Thursday’s Child

A guy could go crazy trying to think up “catchy” titles that allude to content, but why bother? Nobody reads anymore, and the ones who do hardly retain anything. Okay, that’s a “projection” on my part. In my case I retain an enormous amount of stuff, but it’s replaced by the next stuff that I read and “retain.” So you’re all off the hook from now on, everybody agreed? Fine then, here’s another garden variety “update” for me you:

I’m moving into my new room on the 10th and 11th, that is, on Monday and Tuesday coming up after this weekend.

Monday, sometime between 1 & 3 PM, the guy from Comcast is coming to the new crib with a high speed Internet-only installation. Because the installation requires a Comcast field rep, and I requested to do it “myself” they are waiving the $99 installation fee.

I know how to play the game, see? In order to break the rules (properly), you have to know the rules. Miles Davis said that, referring to musical ‘rules.’ But, like many things about music and the theory of it all, it can apply to life in general.

Why is that? Well, it’s because music is a logical structure, and the creation of it involves both physical and non-physical elements, and its impact on the environment is also both physical and non-physical. Sound (no pun intended) logical structures can be “mapped” onto multiple morphologies. (There’s a $2 word for y’all, eh?).

Mathematics is, at its essence, a logical system, a system OF logic. It’s no accident that many musicians had a knack for math (whether they enjoyed or excelled at, it, or not.). What’s that? Too many commas? Ha ha, try again, cowgirl.

So, to return to the alleged “subject” for a bit, rules weren’t necessarily made to be broken, but they certainly need to be understood before being broken. Maybe they should also be understood before being followed, too, what do you think?

So, it looks like I’ll get “my way” as a result of using Comcast’s poorly-advertised and even less-familiar rules. Why isn’t all of life so simple? Well, who says it can’t be? I don’t know, but it seems pretty tricky at times, to me.

Back to next Monday/Tuesday.

“The Girls” (that would be Nancy & Rebel) apparently have designs on the design of my living environment. And that is a really good thing, because I have a history of “adapting” to whatever the deal is, and, just like following rules, thoughtlessly ambivalent as to their rationale, that can lead to very dissatisfying experiences and outcomes.

The Girls found a cheap (for some, not me) portable fridge. I have an electric water boiler, grinder for coffee beans (two, actually, the second being for spices), a rice cooker, a french press coffee maker (mechanical, there’s another name for it, forget about it for now) and a bread box.

So, what do I need? I want to use the main kitchen in the apartment as little as possible. There’s going to be somebody living in the living room, in addition to the other bedrooms, right between my “front” door and the kitchen. because of my very strange hours when I’m in production I do not want to get the starving munchies and have to trip over someone and put up the kitchen klang bang crash noise at some un-gawdly hour.
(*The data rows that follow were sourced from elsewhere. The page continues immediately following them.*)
-- ==== Sys2Proof/Tests/Slice0.lean ====
section
/-! SUPPORT. The model's own tests, on values the spec works out (the V- and PR- names are those of
`95_test_vectors.md`), and for every statement with hypotheses a state that meets them. -/

namespace Sys2Proof.Tests

open Sys2Proof Sys2Proof.Machine

/-! ### Helpers -/

/-- The answer is a next state of which `p` holds. -/
def nextWith (p : State → Bool) : Result State → Bool
  | .next t => p t
  | .fault _ => false
  | .refused _ => false

/-- The answer is the fault `c`. -/
def faults (c : Fault) : Result State → Bool
  | .next _ => false
  | .fault d => decide (c = d)
  | .refused _ => false

/-- The decoder's answer is the instruction `i`. -/
def reads (v : Variant) (w : RecordWord) (i : Instr) : Bool :=
  match decode v w with
  | .ok j => decide (i = j)
  | .error _ => false

/-- The decoder refuses the word with `e`. -/
def rejects (v : Variant) (w : RecordWord) (e : DecodeError) : Bool :=
  match decode v w with
  | .ok _ => false
  | .error d => decide (e = d)

/-- EX is being evaluated, with the operands `a`, `b` and `imm`, and NPC 12. -/
def inEx (a b imm : Word) : State :=
  { State.reset with idEx := ⟨.bubble, 12#32, a, b, imm, none⟩, wires := { Wires.idle with stage := .EX } }

/-- MEM is being evaluated, with the address `a` and the data word `b`, and no wait left. -/
def inMem (a b : Word) : State :=
  { State.reset with exMem := ⟨.bubble, a, b, undefWord, 0⟩, wires := { Wires.idle with stage := .MEM } }

/-- WB is being evaluated, with the results `alu` and `lmd`. -/
def inWb (alu lmd : Word) : State :=
  { State.reset with memWb := ⟨.bubble, alu, lmd⟩, wires := { Wires.idle with stage := .WB } }

/-- The record fields of `OP R3 R1 R2` and of `OP F3 F1 F2`. -/
def abc : Fields := ⟨3, 1, 2, 0⟩

/-- EX of `i` gives the result `v`. -/
def computes (i : Instr) (s : State) (v : Word) : Bool :=
  nextWith (fun t => decide (t.exMem.aluOutput = v)) (exec i s)

/-- EX of `i` on the operand `a` is taken to the target `v`, or is not taken. -/
def branches (i : Instr) (a imm : Word) (v : Option Word) : Bool :=
  nextWith (fun t => decide (t.wires.flush = v)) (exec i (inEx a 0 imm))

/-! ### Well-formedness -/

theorem test_fp_only_ill_formed_in_int : ∀ i ∈ [Instr.mult abc, .div abc, .lws abc, .sws abc,
    .adds abc, .subs abc, .mults abc, .divs abc], WellFormed .int i = false := by decide

theorem test_fp_only_well_formed_in_fp : ∀ i ∈ [Instr.mult abc, .div abc, .lws abc, .sws abc,
    .adds abc, .subs abc, .mults abc, .divs abc], WellFormed .fp i = true := by decide

theorem test_int_opcode_well_formed : WellFormed .int (.add abc) = true := by decide

/-! ### Decoding words written out from R113 -/

theorem test_decode_lw : reads .int 0x0080000000000000 (.lw ⟨2, 0, 0, 0⟩) = true := by decide
theorem test_decode_sw : reads .int 0x08001000000003FC (.sw ⟨0, 0, 1, 1020⟩) = true := by decide
theorem test_decode_add : reads .int 0x10C2200000000000 (.add ⟨3, 1, 2, 0⟩) = true := by decide
theorem test_decode_addi : reads .int 0x1840000000000005 (.addi ⟨1, 0, 0, 5⟩) = true := by decide
theorem test_decode_sub : reads .int 0x20C2200000000000 (.sub ⟨3, 1, 2, 0⟩) = true := by decide
theorem test_decode_subi : reads .int 0x2842000000000001 (.subi ⟨1, 1, 0, 1⟩) = true := by decide
theorem test_decode_xor : reads .int 0x30C2200000000000 (.xor ⟨3, 1, 2, 0⟩) = true := by decide
theorem test_decode_beqz : reads .int 0x3802000000000004 (.beqz ⟨0, 1, 0, 4⟩) = true := by decide
theorem test_decode_bnez :
    reads .int 0x40020000FFFFFFF8 (.bnez ⟨0, 1, 0, 0xFFFFFFF8⟩) = true := by decide
theorem test_decode_bltz : reads .int 0x4802000000000004 (.bltz ⟨0, 1, 0, 4⟩) = true := by decide
theorem test_decode_bgtz : reads .int 0x5002000000000004 (.bgtz ⟨0, 1, 0, 4⟩) = true := by decide
theorem test_decode_blez : reads .int 0x5802000000000004 (.blez ⟨0, 1, 0, 4⟩) = true := by decide
theorem test_decode_bgez : reads .int 0x6002000000000004 (.bgez ⟨0, 1, 0, 4⟩) = true := by decide
theorem test_decode_jump : reads .int 0x6800000000000004 (.jump ⟨0, 0, 0, 4⟩) = true := by decide
theorem test_decode_eop : reads .int 0x7000000000000000 (.eop ⟨0, 0, 0, 0⟩) = true := by decide
theorem test_decode_nop : reads .int 0x7800000000000000 (.nop ⟨0, 0, 0, 0⟩) = true := by decide
theorem test_decode_mult : reads .fp 0x80C2200000000000 (.mult ⟨3, 1, 2, 0⟩) = true := by decide
theorem test_decode_div : reads .fp 0x88C2200000000000 (.div ⟨3, 1, 2, 0⟩) = true := by decide
theorem test_decode_lws : reads .fp 0x9040000000000000 (.lws ⟨1, 0, 0, 0⟩) = true := by decide
theorem test_decode_sws : reads .fp 0x9800300000000008 (.sws ⟨0, 0, 3, 8⟩) = true := by decide
theorem test_decode_adds : reads .fp 0xA0C2200000000000 (.adds ⟨3, 1, 2, 0⟩) = true := by decide
theorem test_decode_subs : reads .fp 0xA8C2200000000000 (.subs ⟨3, 1, 2, 0⟩) = true := by decide
theorem test_decode_mults : reads .fp 0xB102200000000000 (.mults ⟨4, 1, 2, 0⟩) = true := by decide
theorem test_decode_divs : reads .fp 0xB8C2200000000000 (.divs ⟨3, 1, 2, 0⟩) = true := by decide
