-- ==== Sys2Proof/Word.lean ====
section
/-! DEFINITION. The word types of the Welard Balnis model, and the operand forms that its commands carry. -/

namespace Sys2Proof

abbrev Byte := BitVec 8
abbrev Half := BitVec 16
abbrev Word := BitVec 32

/-- Sparse bytes keyed by address, in one canonical form: keys strictly rising and no byte 00h.
An unlisted address reads as 00h. -/
abbrev Bytes := List Host.Cell

/-- The second operand of a byte instruction of formats RR and RI (R88): byte 2 of the instruction,
raw, as a register field or as an immediate. -/
inductive ByteSrc where
  | reg (b2 : Byte)
  | imm (n8 : Byte)
deriving DecidableEq, Repr

/-- The second operand of a pair instruction of formats RR and PI (R88). -/
inductive PairSrc where
  | pair (b2 : Byte)
  | imm (n16 : Half)
deriving DecidableEq, Repr

/-- A memory operand of format M (R89): the mode field and the raw bytes 2 and 3. -/
structure MemOp where
  mode : BitVec 3
  b2 : Byte
  b3 : Byte
deriving DecidableEq, Repr

/-- The destination of JMP and CALL: `label`, `(ps)` with raw byte 1, or `addr16` (R90). -/
inductive JumpDst where
  | rel (d16 : Half)
  | pair (b1 : Byte)
  | abs (a16 : Half)
deriving DecidableEq, Repr

/-- The count of LOOP: `n16`, or the pair of raw byte 1 (R103). -/
inductive LoopCount where
  | imm (n16 : Half)
  | pair (b1 : Byte)
deriving DecidableEq, Repr

/-- The eight operations of opcodes 20h to 23h (R91). -/
inductive AluOp where
  | add | adc | sub | sbc | and | or | xor | cmp
deriving DecidableEq, Repr

/-- The operations of opcode 24h (R91). -/
inductive UnOp where
  | inc | dec | neg | not | clr | tst | swapn
deriving DecidableEq, Repr

/-- The operations of opcode 25h (R91). -/
inductive UnwOp where
  | inc | dec | neg | not | clr | tst | sex | zex
deriving DecidableEq, Repr

/-- The shift and rotate operations of opcodes 26h to 29h (R91). -/
inductive ShOp where
  | shl | shr | sar | rol | ror | rcl | rcr
deriving DecidableEq, Repr

/-- A Voleth instruction with its operand bytes as encoded: a reserved value of a field is
kept, so that the machine raises the illegal-instruction exception that R87 gives it. -/
inductive VInstr where
  | nop | ret | rte | setm | clrm | usr | wait
  | trap (n : Byte)
  | spillw (b1 : Byte) | fillw (b1 : Byte)
  | mvb (b1 : Byte) | cmb (b1 : Byte) | flb (b1 : Byte)
  | mov (b1 : Byte) (src : ByteSrc)
  | movw (b1 : Byte) (src : PairSrc)
  | ld (rd : BitVec 5) (m : MemOp) | st (m : MemOp) (rs : BitVec 5)
  | ldw (pd : BitVec 5) (m : MemOp) | stw (m : MemOp) (ps : BitVec 5)
  | lea (pd : BitVec 5) (m : MemOp)
  | push (b1 : Byte) | pop (b1 : Byte) | pushw (b1 : Byte) | popw (b1 : Byte)
  | mfs (b1 : Byte) (s : Byte) | mts (s : Byte) (b1 : Byte)
  | xch (b1 : Byte) (b2 : Byte)
  | alu (op : AluOp) (rd : BitVec 5) (src : ByteSrc)
  | aluw (op : AluOp) (pd : BitVec 5) (src : PairSrc)
  | un (op : UnOp) (rd : BitVec 5)
  | unw (op : UnwOp) (pd : BitVec 5)
  | sh (op : ShOp) (rd : BitVec 5) (count : ByteSrc)
  | shw (op : ShOp) (pd : BitVec 5) (count : ByteSrc)
  | mul (signed : Bool) (pd : BitVec 5) (b2 : Byte)
  | div (signed : Bool) (pd : BitVec 5) (b2 : Byte)
  | bfx (b1 b2 b3 : Byte) | bfi (b1 b2 b3 : Byte)
  | clz (b1 b2 : Byte)
  | bpermI (b1 : Byte) (sel : Byte) | bpermR (b1 : Byte) (b2 : Byte)
  | jmp (dst : JumpDst) | call (dst : JumpDst)
  | loop (count : LoopCount) (u8 : Byte)
  | bcc (cond : BitVec 4) (d8 : Byte)
  | bccL (b1 : Byte) (d16 : Half)
  | uop (n : BitVec 5) (b1 b2 b3 : Byte)
  | reservedOpcode (op : Byte)
  /-- An instruction of `len` bytes whose op field or fixed bits hold a reserved value (R91). -/
  | reservedField (len : Nat)
deriving DecidableEq, Repr

/-- A mould (R45). Register values are keyed by their I/O-page address, with the PIO program store and
the engines' set-up among them. -/
structure Mould where
  index : Nat
  name : List Byte
  memory : Bytes
  decodeTable : Bytes
  microcode : Bytes
  paceTable : Bytes
  /-- SSP and USP after a cast (R58). -/
  ssp : Half
  usp : Half
  /-- The value F of R477 for each clock. -/
  coreFreq : Nat
  ioFreq : Nat
  regs : Bytes
  /-- The initial pin values and directions of each engine. -/
  pioValues : List (BitVec 16)
  pioDirs : List (BitVec 16)
  palette : Bytes
  tables : Bytes
  /-- NODE_GAIN and MUTE of each node (R298). -/
  nodes : List (Nat × Int × Bool)
  /-- Each output's limiter enable, threshold, release and ten coefficients (R300, R301). -/
  outs : List (Bool × Nat × Nat × List Int)
deriving DecidableEq, Repr

/-- A key of a card, wrapped under the image key, with the usage bits ENC, DEC, MAC and WRAP in bits
3 to 0 (R46, R454). -/
structure WrappedKey where
  usage : Nat
  bytes : List Byte
deriving DecidableEq, Repr

/-- A channel card (R46). -/
structure Card where
  channel : Nat
  mould : Nat
  auto : Nat
  /-- The pin of CP0 to CP15, or FFFFh. -/
  pins : List Nat
  die : Nat
  locks : BitVec 16
  /-- Each pin's stop state: 0 hold, 1 float, 2 drive 0, 3 drive 1. -/
  stops : List Nat
  lockupPin : Option Nat
  keys : List (Option WrappedKey)
  share : Nat
  interval : Nat
  identityAt : Nat
  identity : List Byte
deriving DecidableEq, Repr

/-- The device section (R44, R260). -/
structure Device where
  /-- The alarm level of each sensor: 0 NOTE, 1 WIPE_CHANNEL_KEYS, 2 WIPE_ALL, 3 WIPE_AND_HOLD. -/
  levels : List Nat
  /-- The NETLOW_N threshold of dies 1 to 7. -/
  thresholds : List Nat
  /-- The channels whose lockups do not pull LOCKUP_N low. -/
  masked : List Nat
  svcChannel : Option Nat
  panelW : Nat
  panelH : Nat
  /-- Mbit/s per lane. -/
  laneRate : Nat
  teEn : Bool
  wakeMs : Nat
deriving DecidableEq, Repr

/-- The decrypted payload of an image (R43). -/
structure Image where
  device : Device
  moulds : List Mould
  cards : List Card
deriving DecidableEq, Repr

/-- What the bytes of a slot's sections say, in the order of its directory (R43); `none` when they say nothing.
The manual gives the fields of a section and no byte layout of them (assumption 113), so that this comes with the
command; the header, the signature, the tag, the payload and its directory are computed from the slot. -/
structure SlotReading where
  payload : Option Image
deriving DecidableEq, Repr

/-- A queue of the host port: queue q of a channel's VF, or a management queue of PF0 (R377, R398). -/
inductive QueueId where
  | vf (ch q : Nat)
  | mcq
  | mrq
deriving DecidableEq, Repr

/-- A unit of the kiln: a cell, or a hub block of R447. -/
inductive KilnUnit where
  | cell (die cell : Nat)
  | hub (block : Nat)
deriving DecidableEq, Repr

/-- The outcome of a test (R452). -/
inductive TestOutcome where
  | pass | repaired | memory | logic
deriving DecidableEq, Repr

/-- A test's result with the details of its kiln record (R452). -/
structure TestResult where
  outcome : TestOutcome
  memory : Nat
  bit : Nat
  address : Nat
  shape : Nat
  spare : Nat
  chain : Nat
  sigDiff : Nat
  /-- In units of 10 µs. -/
  duration : Nat
deriving DecidableEq, Repr

/-- What a host read carries: an entry of an inbound queue of a VF, the samples of an AIQ entry, source lines of a
layer, or the next entry of MCQ (R380, R385, R221, R398). -/
inductive ReadTarget where
  | entry (q : Nat)
  | samples
  | layer (l : Nat)
  | command
deriving DecidableEq, Repr

/-- What DBG_READ and DBG_WRITE reach (R132). -/
inductive DebugSpace where
  | memory | ioPage | registers | special | file
deriving DecidableEq, Repr

/-- A register write that has no row of its own (R6): by a channel's program or DMA in the I/O page, by
the host in a VF's BAR0, in PF0's BAR0, or in configuration space: PF0's power-management capability, the Enable Relaxed
Ordering bit of a function (R370), half of BAR k (0 PF0 BAR0, 1 PF0 BAR2, 2 VF BAR0; R373), and dword `reg` of the
association registers of a Selective IDE stream: one RID association of two, and two address association blocks of three
each (R375). -/
inductive RegWrite where
  | io (ch addr : Nat) (v : Byte)
  | vf (ch off : Nat) (v : Word)
  | pf0 (off : Nat) (v : Word)
  | power (d3hot : Bool)
  | relax (fn : Nat) (enable : Bool)
  | bar (k : Nat) (high : Bool) (v : Word)
  | ide (stream reg : Nat) (v : Word)
deriving DecidableEq, Repr

/-- What a configuration request reads (R372, R373): the Device and Vendor ID, the class code and the Revision ID, half
of a BAR as `RegWrite.bar` numbers them, the fields of the SR-IOV capability, the power state, or another dword. -/
inductive ConfigReg where
  | id | classRevision
  | bar (k : Nat) (high : Bool)
  | vfDeviceId | firstVfOffset | vfStride | totalVfs | pageSizes | powerState
  | other (off : Nat)
deriving DecidableEq, Repr

/-- A configuration request: the function it asks (0 PF0, n + 1 the VF of channel n) and what it reads. -/
structure ConfigAsk where
  fn : Nat := 0
  reg : ConfigReg := .id
deriving DecidableEq, Repr

/-- What a planned catch's pause shows of channel `ch`: the edges that the pads' latches caught in the pause, and the
pins at its end (R345). -/
structure PauseSight where
  ch : Nat
  rising : BitVec 16
  falling : BitVec 16
  levels : BitVec 16
deriving DecidableEq, Repr

/-- How a nap ends: the dot ticks from the last event of the nap to the wake cause, and the pins with which the filters
are loaded (R344, R368). -/
structure NapWake where
  ticks : Nat
  levels : BitVec 16
deriving DecidableEq, Repr

/-- A cycle of engine `n` that tests flags: `same` when the latest request to the flags falls on the same I/O clock
(R324). -/
structure FlagCycle where
  n : Nat
  same : Bool
deriving DecidableEq, Repr

/-- The three bytes that follow an opcode at the PC. -/
structure OpcodeRest where
  b1 : Byte
  b2 : Byte
  b3 : Byte
deriving DecidableEq, Repr

/-- What fails in the always-on or the security phase (R32, R36). -/
inductive BootFault where
  | none | alwaysOn | refclk
deriving DecidableEq, Repr

end Sys2Proof
end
So what’s missing? An electric skillet and one of those electric toaster oven things? Or a fancier combination convection/microwave? I hate microwaved food. They’re great for popcorn, but I don’t eat popcorn. Good for reheating coffee, and food, too, if there’s no peanut butter. But not really good for those things. have you ever reheated coffee in a microwave? I do it all the time. The cup can get twice as hot as the actual coffee, and it cools off, I swear to Gawd, at a faster rate than it would under “analog” process conditions.

Is this common knowledge or is it, once again, just me?

At any rate, I’m fine, or even better. Appliances pale in importance compared to wide bandwidth, coffee, peanut butter and tobacco. And I’ll have those waiting for me when I move in. So there you go.